(Items listed in a dataset)
-- ==== Sys2Proof/Laws/Step.lean ====
section
/-! SUPPORT. What a step can do, said once: every statement about a step follows from these cases. -/

namespace Sys2Proof.Machine

variable (s : State)

/-- A ready core's step is the fetch and the dispatch. -/
theorem step_of_ready (h : Ready s) : step s = fetchAndDispatch s := by
  simp [step, h.1, h.2]

/-- The step of a ready core, by what the byte the agent answers at `PC` stands for. -/
theorem fetchAndDispatch_eq : fetchAndDispatch s =
    match decodeByte s.decodeMap (s.mem.read s.pc).1 with
    | .error f => .next { s with pc := s.pc + 1, mem := (s.mem.read s.pc).2, bus := [.read s.pc (s.mem.read s.pc).1]
                                 fault := some f }
    | .ok i => exec i { s with pc := s.pc + 1, mem := (s.mem.read s.pc).2, bus := [.read s.pc (s.mem.read s.pc).1] } := by
  simp only [fetchAndDispatch, fetchOpcode_spec, decodeByte, dispatch]
  cases s.decodeMap.lookup (s.mem.read s.pc).1 with
  | none => rfl
  | some dw => cases h : decode dw <;> simp [h, raiseDecodeFault_spec]

/-- The cases of a step that answers a next state: a halted core stays as it is; a connected interrupt response gives
the state; a decode fault is latched after the fetch; or the decoded instruction runs after the fetch. -/
theorem step_cases {s t : State} (h : step s = .next t) :
    (s.fault ≠ none ∧ t = s) ∨
    (s.fault = none ∧ s.pending ≠ [] ∧ s.response ≠ .refuse ∧ ∃ r, t = takeResponse s r) ∨
    (Ready s ∧ ∃ f, decodeByte s.decodeMap (s.mem.read s.pc).1 = .error f ∧
      t = { s with pc := s.pc + 1, mem := (s.mem.read s.pc).2, bus := [.read s.pc (s.mem.read s.pc).1]
                   fault := some f }) ∨
    (Ready s ∧ ∃ i, decodeByte s.decodeMap (s.mem.read s.pc).1 = .ok i ∧
      exec i { s with pc := s.pc + 1, mem := (s.mem.read s.pc).2, bus := [.read s.pc (s.mem.read s.pc).1] } = .next t) := by
  by_cases hr : Ready s
  · rw [step_of_ready s hr, fetchAndDispatch_eq] at h
    cases hd : decodeByte s.decodeMap (s.mem.read s.pc).1 with
    | error f => rw [hd] at h; exact .inr (.inr (.inl ⟨hr, f, rfl, by simpa using h.symm⟩))
    | ok i => rw [hd] at h; exact .inr (.inr (.inr ⟨hr, i, rfl, h⟩))
  · cases hf : s.fault with
    | some f => simp only [step, hf, Host.Outcome.next.injEq] at h; exact .inl ⟨by simp, h.symm⟩
    | none =>
      cases hp : s.pending with
      | nil => exact absurd ⟨hf, hp⟩ hr
      | cons k ks =>
        refine .inr (.inl ⟨rfl, by simp, ?_⟩)
        simp only [step, hf, hp, intResponse] at h
        split at h
        · cases h
        · split at h <;> cases h
          exact ⟨by simp [*], _, rfl⟩

/-- Nothing a step does can fault: the only stop is the refusal of a pending interrupt (R175, R178). -/
theorem step_ne_fault (r : Fault) : step s ≠ .fault r := nomatch r

end Sys2Proof.Machine
end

▶ **WHAT TO PRODUCE**
Only the lines above starting with the one with "i, rfl, h⟩))" and going through the one with "refine .inr (.inl ⟨rfl, by simp, ?_⟩)" are to be copied, word for word and with both ends kept.

▶ **ANSWER**
    | ok i => rw [hd] at h; exact .inr (.inr (.inr ⟨hr, i, rfl, h⟩))
  · cases hf : s.fault with
    | some f => simp only [step, hf, Host.Outcome.next.injEq] at h; exact .inl ⟨by simp, h.symm⟩
    | none =>
      cases hp : s.pending with
      | nil => exact absurd ⟨hf, hp⟩ hr
      | cons k ks =>
        refine .inr (.inl ⟨rfl, by simp, ?_⟩)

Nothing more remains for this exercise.